Edited on Wed Jun-03-09 11:18 PM by BlooInBloo
Downside: It's long-ish.

http://www.nytimes.com/2009/06/07/magazine/07congress-t.html?pagewanted=1&_r=1&hp

VERY interesting connecting of political dots. EDIT: While the chess analogy might be getting a bit played out, it's hard to escape that picture, after reading this article.


A smattering:

Obama has people on the INSIDE of both houses of Congress:

"Part of Biden’s White House portfolio is to act as unofficial ambassador to the Senate, carrying information back and forth between his old colleagues and his new boss. During the recent debate over the budget, he walked onto the Senate floor and plopped himself down, uninvited, next to Max Baucus, the Montana Democrat who as chairman of the powerful Finance Committee will be a central figure in the coming health care debates. Biden asked Baucus what he needed from the White House in order to get a health care bill through his committee, according to both men, and then the talkative Biden spent the better part of a half-hour simply listening quietly, promising as he left the chamber (“I give my word as a Biden,” he likes to say) to faithfully relay Baucus’s thoughts to the president. It was the kind of exchange that rarely took place in 1993, and it is a large part of why Obama’s team is optimistic about succeeding where Clinton failed."

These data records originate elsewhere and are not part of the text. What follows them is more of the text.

-- ==== Sys2Proof/Syntax.lean ====
section
/-! DEFINITION. The commands of the block, one constructor for each row of spec/opcode_table.json, in the table's order. -/

namespace Sys2Proof

/-- Sources of access (R14, R36): PCIe (Ladle transfers included), SMBus, SMC, JTAG. -/
inductive Src where
  | pcie | smbus | smc | jtag
  deriving DecidableEq, Repr

/-- What puts the Ladle into host-lost state (R434). -/
inductive LostCause where
  | linkDown | flr | busMasterClear | d3hot
  deriving DecidableEq, Repr

/-- What an encoder sees at its inputs (R481): an edge upward or downward, or a transition of both at once. -/
inductive EncMove where
  | up | down | both
  deriving DecidableEq, Repr

/-- Wake sources (R553): a GP pin, a timer channel, or the release of PCIE_PERST_N. -/
inductive WakeSource where
  | gp (pin : Nat) | timer (ch : Nat) | perst
  deriving DecidableEq, Repr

"Emanuel has taken an unusually personal role in handling Congress. One of the first things he did as chief of staff was to give out his cellphone number to every Democratic senator (and some Republicans too), and he occasionally pops up on the House floor, jawing with one member or another. Like Biden, he still exercises on the Hill, at the House gym, mostly so he can jog next to members who might have a question or some new rumor to share. Emanuel’s wife and three children are still back in Chicago (they arrive in Washington later this month), and his social calendar is taken up by dinners with former House colleagues on both sides of the aisle, often at one of the trendy downtown restaurants he favors."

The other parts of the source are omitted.